We do not have the trusts, or the monopolies that existed back then. But we need to aggressively break up the large financial institutions into smaller entities. According to the end of this article, by the time this mess is over, JP Morgan, Citi and Bank of America will each come out of it with close to two trillion dollars in "assets" apiece. (I put the word "assets" in quotations for who the hell really knows for sure.)
They really are too big to fail. But if they were to fail, a two-trillion-dollar bank failure would wreck the economy.
Old joke, redone:
Q: What's the difference between the financial sector and the Girl Scouts?
A: The Girl Scouts have competent adult supervision.
The remedy is two-fold: First, go back to regulating the piss out of them. Let the banks make money, nothing wrong with that. But let's put the competent adult supervision back in. Federal and state regulators are paid by the governments, they have no reason (other than corruption) to turn a blind eye to these shenanigans.
Second, break up the big banks. Break them into much smaller pieces. A bank or brokerage house with assets of fifty billion or so is still plenty fucking large. But if it were to fail, it wouldn't bring the world's economy crashing down with it. A two-trillion-dollar bank failure would wreck global economy.

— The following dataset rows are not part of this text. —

/-! ### What a completion leaves alone -/

@[simp] theorem State.finish_pending (s : State) (k st r f : Nat) : (s.finish k st r f).pending = s.pending := by
  unfold State.finish; split <;> simp [State.freeTaskOf]
@[simp] theorem State.finishIdle_pending (s : State) (k st : Nat) : (s.finishIdle k st).pending = s.pending := by
  unfold State.finishIdle; split <;> simp
@[simp] theorem State.finish_free (s : State) (k st r f : Nat) : (s.finish k st r f).free = s.free := by
  unfold State.finish; split <;> simp [State.freeTaskOf]
@[simp] theorem State.finishIdle_free (s : State) (k st : Nat) : (s.finishIdle k st).free = s.free := by
  unfold State.finishIdle; split <;> simp
@[simp] theorem State.finish_fuse (s : State) (k st r f : Nat) : (s.finish k st r f).fuse = s.fuse := by
  unfold State.finish; split <;> simp [State.freeTaskOf]
@[simp] theorem State.finishIdle_fuse (s : State) (k st : Nat) : (s.finishIdle k st).fuse = s.fuse := by
  unfold State.finishIdle; split <;> simp
@[simp] theorem State.finish_bus (s : State) (k st r f : Nat) : (s.finish k st r f).bus = s.bus := by
  unfold State.finish; split <;> simp [State.freeTaskOf]
@[simp] theorem State.finishIdle_bus (s : State) (k st : Nat) : (s.finishIdle k st).bus = s.bus := by
  unfold State.finishIdle; split <;> simp
@[simp] theorem State.finish_mem (s : State) (k st r f : Nat) : (s.finish k st r f).mem = s.mem := by
  unfold State.finish; split <;> simp [State.freeTaskOf]
@[simp] theorem State.finishIdle_mem (s : State) (k st : Nat) : (s.finishIdle k st).mem = s.mem := by
  unfold State.finishIdle; split <;> simp
@[simp] theorem State.finish_clk (s : State) (k st r f : Nat) : (s.finish k st r f).clk = s.clk := by
  unfold State.finish; split <;> simp [State.freeTaskOf]
@[simp] theorem State.finishIdle_clk (s : State) (k st : Nat) : (s.finishIdle k st).clk = s.clk := by
  unfold State.finishIdle; split <;> simp
@[simp] theorem State.finish_ctr (s : State) (k st r f : Nat) : (s.finish k st r f).ctr = s.ctr := by
  unfold State.finish; split <;> simp [State.freeTaskOf]
@[simp] theorem State.finishIdle_ctr (s : State) (k st : Nat) : (s.finishIdle k st).ctr = s.ctr := by
  unfold State.finishIdle; split <;> simp
@[simp] theorem State.finish_tel (s : State) (k st r f : Nat) : (s.finish k st r f).tel = s.tel := by
  unfold State.finish; split <;> simp [State.freeTaskOf]
@[simp] theorem State.finishIdle_tel (s : State) (k st : Nat) : (s.finishIdle k st).tel = s.tel := by
  unfold State.finishIdle; split <;> simp
@[simp] theorem State.finish_regs (s : State) (k st r f : Nat) : (s.finish k st r f).regs = s.regs := by
  unfold State.finish; split <;> simp [State.freeTaskOf]
@[simp] theorem State.finishIdle_regs (s : State) (k st : Nat) : (s.finishIdle k st).regs = s.regs := by
  unfold State.finishIdle; split <;> simp
@[simp] theorem State.finish_parts (s : State) (k st r f : Nat) : (s.finish k st r f).parts = s.parts := by
  unfold State.finish; split <;> simp [State.freeTaskOf]
@[simp] theorem State.finishIdle_parts (s : State) (k st : Nat) : (s.finishIdle k st).parts = s.parts := by
  unfold State.finishIdle; split <;> simp
@[simp] theorem State.finish_io (s : State) (k st r f : Nat) : (s.finish k st r f).io = s.io := by
  unfold State.finish; split <;> simp [State.freeTaskOf]
@[simp] theorem State.finishIdle_io (s : State) (k st : Nat) : (s.finishIdle k st).io = s.io := by
  unfold State.finishIdle; split <;> simp
@[simp] theorem State.finish_hp (s : State) (k st r f : Nat) : (s.finish k st r f).hp = s.hp := by
  unfold State.finish; split <;> simp [State.freeTaskOf]
@[simp] theorem State.finishIdle_hp (s : State) (k st : Nat) : (s.finishIdle k st).hp = s.hp := by
  unfold State.finishIdle; split <;> simp
@[simp] theorem State.finish_evt (s : State) (k st r f : Nat) : (s.finish k st r f).evt = s.evt := by
  unfold State.finish; split <;> simp [State.freeTaskOf]
@[simp] theorem State.finishIdle_evt (s : State) (k st : Nat) : (s.finishIdle k st).evt = s.evt := by
  unfold State.finishIdle; split <;> simp
@[simp] theorem State.finish_dbg (s : State) (k st r f : Nat) : (s.finish k st r f).dbg = s.dbg := by
  unfold State.finish; split <;> simp [State.freeTaskOf]
@[simp] theorem State.finishIdle_dbg (s : State) (k st : Nat) : (s.finishIdle k st).dbg = s.dbg := by
  unfold State.finishIdle; split <;> simp
@[simp] theorem State.finish_ream (s : State) (k st r f : Nat) : (s.finish k st r f).ream = s.ream := by
  unfold State.finish; split <;> simp [State.freeTaskOf]
@[simp] theorem State.finishIdle_ream (s : State) (k st : Nat) : (s.finishIdle k st).ream = s.ream := by
  unfold State.finishIdle; split <;> simp
@[simp] theorem State.finish_posts (s : State) (k st r f : Nat) : (s.finish k st r f).posts = s.posts := by
  unfold State.finish; split <;> simp [State.freeTaskOf]
@[simp] theorem State.finishIdle_posts (s : State) (k st : Nat) : (s.finishIdle k st).posts = s.posts := by
  unfold State.finishIdle; split <;> simp
@[simp] theorem State.finish_net (s : State) (k st r f : Nat) : (s.finish k st r f).net = s.net := by
  unfold State.finish; split <;> simp [State.freeTaskOf]
@[simp] theorem State.finishIdle_net (s : State) (k st : Nat) : (s.finishIdle k st).net = s.net := by
  unfold State.finishIdle; split <;> simp
@[simp] theorem State.finish_slots (s : State) (k st r f : Nat) : (s.finish k st r f).slots = s.slots := by
  unfold State.finish; split <;> simp [State.freeTaskOf]
@[simp] theorem State.finishIdle_slots (s : State) (k st : Nat) : (s.finishIdle k st).slots = s.slots := by
  unfold State.finishIdle; split <;> simp
@[simp] theorem State.finish_tiles (s : State) (k st r f : Nat) : (s.finish k st r f).tiles = s.tiles := by
  unfold State.finish; split <;> simp [State.freeTaskOf]
@[simp] theorem State.finishIdle_tiles (s : State) (k st : Nat) : (s.finishIdle k st).tiles = s.tiles := by
  unfold State.finishIdle; split <;> simp
@[simp] theorem State.finish_felt (s : State) (k st r f : Nat) : (s.finish k st r f).felt = s.felt := by
  unfold State.finish; split <;> simp [State.freeTaskOf]
@[simp] theorem State.finishIdle_felt (s : State) (k st : Nat) : (s.finishIdle k st).felt = s.felt := by
  unfold State.finishIdle; split <;> simp
@[simp] theorem State.finish_tiers (s : State) (k st r f : Nat) : (s.finish k st r f).tiers = s.tiers := by
  unfold State.finish; split <;> simp [State.freeTaskOf]
@[simp] theorem State.finishIdle_tiers (s : State) (k st : Nat) : (s.finishIdle k st).tiers = s.tiers := by
  unfold State.finishIdle; split <;> simp
@[simp] theorem State.finish_gat (s : State) (k st r f : Nat) : (s.finish k st r f).gat = s.gat := by
  unfold State.finish; split <;> simp [State.freeTaskOf]
@[simp] theorem State.finishIdle_gat (s : State) (k st : Nat) : (s.finishIdle k st).gat = s.gat := by
  unfold State.finishIdle; split <;> simp
@[simp] theorem State.finish_pwr (s : State) (k st r f : Nat) : (s.finish k st r f).pwr = s.pwr := by
  unfold State.finish; split <;> simp [State.freeTaskOf]
@[simp] theorem State.finishIdle_pwr (s : State) (k st : Nat) : (s.finishIdle k st).pwr = s.pwr := by
  unfold State.finishIdle; split <;> simp
@[simp] theorem State.finish_mgmt (s : State) (k st r f : Nat) : (s.finish k st r f).mgmt = s.mgmt := by
  unfold State.finish; split <;> simp [State.freeTaskOf]
@[simp] theorem State.finishIdle_mgmt (s : State) (k st : Nat) : (s.finishIdle k st).mgmt = s.mgmt := by
  unfold State.finishIdle; split <;> simp
@[simp] theorem State.finish_rel (s : State) (k st r f : Nat) : (s.finish k st r f).rel = s.rel := by
  unfold State.finish; split <;> simp [State.freeTaskOf]
@[simp] theorem State.finishIdle_rel (s : State) (k st : Nat) : (s.finishIdle k st).rel = s.rel := by
  unfold State.finishIdle; split <;> simp
@[simp] theorem State.finish_ingests (s : State) (k st r f : Nat) : (s.finish k st r f).ingests = s.ingests := by
  unfold State.finish; split <;> simp [State.freeTaskOf]
@[simp] theorem State.finishIdle_ingests (s : State) (k st : Nat) : (s.finishIdle k st).ingests = s.ingests := by
  unfold State.finishIdle; split <;> simp
@[simp] theorem State.finish_sec (s : State) (k st r f : Nat) : (s.finish k st r f).sec = s.sec := by
  unfold State.finish; split <;> simp [State.freeTaskOf]
@[simp] theorem State.finishIdle_sec (s : State) (k st : Nat) : (s.finishIdle k st).sec = s.sec := by
  unfold State.finishIdle; split <;> simp
@[simp] theorem State.finish_part' (s : State) (k st r f j : Nat) : (s.finish k st r f).part j = s.part j := by
  simp [State.part]
@[simp] theorem State.finishIdle_part' (s : State) (k st j : Nat) : (s.finishIdle k st).part j = s.part j := by
  simp [State.part]
@[simp] theorem State.finish_post' (s : State) (k st r f j : Nat) : (s.finish k st r f).post? j = s.post? j := by
  simp [State.post?]
@[simp] theorem State.finishIdle_post' (s : State) (k st j : Nat) : (s.finishIdle k st).post? j = s.post? j := by
  simp [State.post?]
@[simp] theorem State.finish_src' (s : State) (k st r f j : Nat) : (s.finish k st r f).src j = s.src j := by
  simp [State.src]
@[simp] theorem State.finishIdle_src' (s : State) (k st j : Nat) : (s.finishIdle k st).src j = s.src j := by
  simp [State.src]
@[simp] theorem State.finish_regW' (s : State) (k st r f j : Nat) : (s.finish k st r f).regW j = s.regW j := by
  simp [State.regW]
@[simp] theorem State.finishIdle_regW' (s : State) (k st j : Nat) : (s.finishIdle k st).regW j = s.regW j := by
  simp [State.regW]
@[simp] theorem State.finish_tile' (s : State) (k st r f j : Nat) : (s.finish k st r f).tile j = s.tile j := by
  simp [State.tile]
@[simp] theorem State.finishIdle_tile' (s : State) (k st j : Nat) : (s.finishIdle k st).tile j = s.tile j := by
  simp [State.tile]
@[simp] theorem State.finish_slot' (s : State) (k st r f j : Nat) : (s.finish k st r f).slot j = s.slot j := by
  simp [State.slot]
@[simp] theorem State.finishIdle_slot' (s : State) (k st j : Nat) : (s.finishIdle k st).slot j = s.slot j := by
  simp [State.slot]
@[simp] theorem State.finish_qp' (s : State) (k st r f j : Nat) : (s.finish k st r f).qp j = s.qp j := by
  simp [State.qp]
@[simp] theorem State.finishIdle_qp' (s : State) (k st j : Nat) : (s.finishIdle k st).qp j = s.qp j := by
  simp [State.qp]
@[simp] theorem State.finish_port' (s : State) (k st r f j : Nat) : (s.finish k st r f).port j = s.port j := by
  simp [State.port]
@[simp] theorem State.finishIdle_port' (s : State) (k st j : Nat) : (s.finishIdle k st).port j = s.port j := by
  simp [State.port]
@[simp] theorem State.finish_counter (s : State) (k st r f i j : Nat) : (s.finish k st r f).counter i j = s.counter i j := by
  simp [State.counter]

And for a large project, the need to have multiple banks in play would also work to ensure that there were many eyes paying attention to what is going on.
The last thing we should do is listen to the cries of the bankers and their asswipe buddies in the GOP that "we've learned our lesson" and "we would never do anything like that again." That is bullshit, they have done it before.
The question is whether we will be fooled again.